KNNC: K-Nearest-Neighbor Classification

(Theilhaber et al. 2002)

KNN Classification is a supervised classification scheme. A subset of the entire data set (called the training set), for which the user specifies class assignments, is used as input to classify the remaining members of the data set. The user specifies the number of expected classes, and the training set should contain examples of each class. If the Classify option is chosen from the initial dialog, an input dialog box is displayed for parameter input. You can classify unknowns based on a training set consisting of knowns. You can validate the training set by leaving out each element of the training set in turn, and using the remaining elements of the training set to classify the one left out. You can thus assess the quality of the training classes. A good training class should have most of its original members classified into itself during this process (cross validation), and it should have few members of other training classes falsely assigned to it.


KNN Classification Initialization Dialog

KNN Classification Parameter Information

Classify genes or samples

This is self-explanatory. Although the following description refers to genes, the same steps will apply to experiments if “Classify samples” is chosen.

Variance filter

This is the first of two noise-reduction filters that can optionally be applied before classification. The variance filter keeps only those genes in the entire data set (including the classifier set) that have the highest variance across all samples. The number of genes to be retained is specified by the user.

Correlation filter

The correlation filter is used to filter out those genes of the set to be classified, that are not significantly correlated with at least one member of the training set. The significance of correlation is determined by the p-value, which is calculated by a permutation test in which each gene is permuted a user-specified number of times.

KNN classification parameters

This is where the user specifies the expected number of classes (which is also the number of classes present in the training set).

The number of neighbors is the number of genes from the training set that are chosen as neighbors to a given gene. Euclidean distance is used to determine the neighborhood. Let’s say we want to classify a gene g. Gene g is assigned to the class that is most frequently represented among its k nearest neighbors from the training set (where k is specified by the user). In case of a tie, gene g remains unassigned.


KNN Classification editor

Create/import training set

If the user chooses to import a previously created training set (for instructions on saving a training set, see below), on hitting the “Next” button a file chooser is displayed from which the training file can be chosen. If an appropriate file is chosen, the KNN classification editor shown below in Fig xx is displayed with the class assignments from the file. If the option to create a new training set from data is chosen, on hitting the “Next” button the classification editor is directly displayed with all genes set to neutral.

Hierarchical Clustering

This checkbox selects whether to perform hierarchical clustering on the elements in each cluster created.
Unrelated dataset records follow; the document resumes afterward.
-- ==== Sys2Proof/Machine/Hitch.lean ====
section
/-! DEFINITION. The hitch root and the knot tree: what every hitch and barrier operation does once it is applied (11). -/

namespace Sys2Proof.Machine

/-! ### Hitches (11 R417-R428) -/

/-- A hitch at reset (R417). -/
def hitchReset : Hitch := ⟨0, false, 0, 0, []⟩

/-- A hitch. -/
def hitchGet (s : State) (h : Nat) : Hitch := mget (fun _ => hitchReset) s.hit.hitches h

/-- Put a hitch. -/
def hitchPut (s : State) (h : Nat) (x : Hitch) : State :=
  { s with hit := { s.hit with hitches := mset (fun _ => hitchReset) s.hit.hitches h x } }

/-- The result word of a hitch instruction (R420). -/
def hitchWord (x : Hitch) (status : Nat) : Word :=
  BitVec.ofNat 64 (x.count % 2 ^ 32 * 2 ^ 32 + b2n x.sense * 2 ^ 16 + status % 256)

/-- A ticket has been taken out of a hitch's queue by a release, a release of all or a clear: its waiter's latch shows it,
or its withdrawal on the way (R424, R440). -/
def markTicket (s : State) (h : Nat) (w : Nat × Nat) (st : LatchState) : State :=
  let (slot, t) := w
  if s.hit.withdrawals.any (fun x => x.hitch == h && x.ticket == t && x.slot == slot && x.st == .queued) then
    { s with hit := { s.hit with withdrawals := s.hit.withdrawals.map fun x =>
        if x.hitch == h && x.ticket == t && x.slot == slot && x.st == .queued then { x with st := st } else x } }
  else
    let k := hartAt s slot
    match k.hLatch with
    | some l => if l.hitch = h ∧ l.ticket = t ∧ l.st = .queued then hartSet s slot { k with hLatch := some { l with st := st } }
                else s
    | none => s

/-- An operation the hitch root applies counts in HIT_OPS (R443). -/
def hitOp (s : State) : State := bump1 s regHitOps

/-- An operation refused with OVERFLOW (R426). -/
def hitOverflow (s : State) : State := event (bump1 s regHitOvf) regHitEvents 0

/-- HRELONE applied: the waiter with the lowest ticket, or a credit (R422, R426). -/
def opRelOne (s : State) (h : Nat) : Nat × State :=
  let x := hitchGet s h
  match x.queue with
  | w :: r => (0, hitOp (markTicket (hitchPut s h { x with queue := r }) h w .relOne))
  | [] => if 65535 ≤ x.credits then (3, hitOverflow s) else (9, hitOp (hitchPut s h { x with credits := x.credits + 1 }))

/-- HRELALL applied: every waiter queued (R422, R425). -/
def opRelAll (s : State) (h : Nat) : Nat × State :=
  let x := hitchGet s h
  (0, hitOp (x.queue.foldl (fun s w => markTicket s h w .relAll) (hitchPut s h { x with queue := [] })))

/-- HADD applied with a signed 32-bit operand (R422, R426; 00 R25). -/
def opAdd (s : State) (h y : Nat) : Nat × State :=
  let x := hitchGet s h
  let r := (x.count : Int) + sint 32 y
  if r < 0 ∨ 2 ^ 32 ≤ r then (3, hitOverflow s) else (0, hitOp (hitchPut s h { x with count := r.toNat }))

/-- HTEST applied (R422). -/
def opTest (s : State) (h y : Nat) : Nat × State :=
  (if y % 2 ^ 32 ≤ (hitchGet s h).count then 0 else 2, hitOp s)

/-- Whether a hart spins on its latched ticket. -/
def spinsOnHitch (k : HartSt) : Bool :=
  match k.wait with
  | .hitch _ => true
  | _ => false

/-- The ticket that a departing waiter has to give back: one still queued, one that an HRELONE released and that nobody took, or any that it spins on
(R424). -/
def ticketOwed (slot : Nat) (k : HartSt) : Option Withdrawal :=
  match k.hLatch with
  | some l => if l.st == .queued || l.st == .relOne || (l.st != .taken && spinsOnHitch k) then some ⟨l.hitch, l.ticket, slot, l.st⟩ else none
  | none => none

/-- A departing waiter's ticket starts on its way to be withdrawn, and its latch no longer names it (R424). -/
def departLatch (s : State) (slot : Nat) : State :=
  let k := hartAt s slot
  let s := if k.hLatch.isSome then hartSet s slot { k with hLatch := none } else s
  match ticketOwed slot k with
  | some w => { s with hit := { s.hit with withdrawals := s.hit.withdrawals ++ [w] } }
  | none => s

/-- A withdrawn ticket reaches the hitch root: still queued, it is removed; already released, the release is returned (R424). -/
def withdraw (s : State) (w : Withdrawal) : State :=
  let x := hitchGet s w.hitch
  if w.st = .queued then
    bump1 (hitchPut s w.hitch { x with queue := x.queue.filter (fun e => e.2 ≠ w.ticket) }) regHitAbandoned
  else
    let s := event (bump1 s regHitReturned) regHitEvents 3
    if w.st = .relOne then { s with hit := { s.hit with returned := s.hit.returned ++ [w.hitch] } } else s
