/-- The device a FORWARD entry of a row names (09 R360). -/
def forwardOf (s : State) (id x : Nat) : Option Nat := (dirFind s id x 3).map (·.dev)

/-- Whether a requester's own request names a row that has moved away and whose FORWARD entry has gone: a requester asks this device only for a row it
has known here, so a row that is not here has moved (09 R360). The other rows of a request that was forwarded whole never lay here, so that the new
owner counts none of them (DEDUCED, log 26). -/
def fwdMissed (s : State) (id : Nat) (xs : List Nat) : Bool :=
  (tableGet s id).state != 3 && xs.any fun x =>
    decide (x < (tableGet s id).rows) && (forwardOf s id x).isNone && (rowHere s id x).isNone

/-- Serve a request (13 R507-R509). A ROWS request for a row that has a FORWARD entry is sent on, whole, to the device of the first such entry, which
answers for every item; one that has been forwarded already is answered GREY for such a row (09 R360; 13 R509; DEDUCED, log 26). -/
def serveRequest (s : State) (b : List Byte) : State :=
  let op := fld b 0 1
  let id := fld b 4 2 % 4096
  let count := fld b 6 2
  let fwd := bit (fld b 0x14 1) 2
  let orig := fld b 0x16 2 % 1024
  let tag := fld b 0x18 4 % 2 ^ 24
  let xs := (List.range count).map fun i => fld b (0x20 + 16 * i) 5
  if devGrey s ∨ (op ≠ 1 ∧ op ≠ 2) ∨ (op = 2 ∧ !readable s id) then answerGrey s orig tag count
  else if op = 1 then beginServe s b
  else
    let s := if !fwd && fwdMissed s id xs then event (bump1 s regPlcFwdMiss) regPlcEvents 5 else s
    match (if fwd then none else xs.findSome? (forwardOf s id)) with
    | some d => post (bump1 s regPlcForwarded) 0x01 d (b.take 0x14 ++ natLe 1 (Nat.lor (fld b 0x14 1) 4) ++ b.drop 0x15)
    | none =>
      let (stream, s) := xs.foldl (fun (acc : List Byte × State) x =>
        if (forwardOf acc.2 id x).isSome then (acc.1 ++ natLe 4 (2 ^ 28), acc.2)
        else let (r, s) := serveRow acc.2 id x; (acc.1 ++ r, s)) ([], s)
      answerStream s orig tag count stream

/-- GATHER_REQ: a request is served; one that arrives in an apply window is served from T+0 (13 R508; 09 R346). -/
def execGatherReq (src tag : Nat) (body : List Byte) (s : State) : Out :=
  powered s <|
  let s := takeMsg s src tag 0x01
  if inApply s then
    .next { s with hws := { s.hws with deferredReqs := s.hws.deferredReqs ++ [⟨src, tag, 0x01, false, body, []⟩] } }
  else .next (serveRequest s body)

/-- The requests that waited for T+0 are served (09 R346). -/
def serveDeferred (s : State) : State :=
  s.hws.deferredReqs.foldl (fun s m => serveRequest s m.bytes) { s with hws := { s.hws with deferredReqs := [] } }

end Sys2Proof.Machine
end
Default Distance Metric: Euclidean (for finding nearest neighbors), Pearson (for Correlation test). Fixed, will not correspond to distance menu.

Genes can be assigned to any of the specified classes by checking the box in the appropriate column for that gene. Genes designated as “Neutral” will be classified in subsequent steps, whereas those assigned to classes in this step will be treated as the training set. The “Edit” and “Tools” menus at the top of the classification editor allow searching, sorting and selection of data. The classification scheme can be saved in a text file if needed, to be loaded in a future KNNC run (as explained above).


KNN Classification cross-validation statistics viewer

On hitting the “Next” button in the classification editor, the calculations proceed, and the output has the usual viewers as most other MeV runs. The main difference is that each type of viewer has several sub-viewers for Used Classifiers, Unused Classifiers (those that are possibly weeded out by variance filtering), Classified, Used Classifiers + Classified, Unclassified and All. This is done so that users can visually compare training vectors to trained vectors.

KNNC Validation

The Validate option in KNNC provides dialogs very much like the above, and is used to perform leave-one-out cross validation on the training set. The output viewers are also similar to the ones obtained in classification, with an additional viewer that provides cross-validation statistics.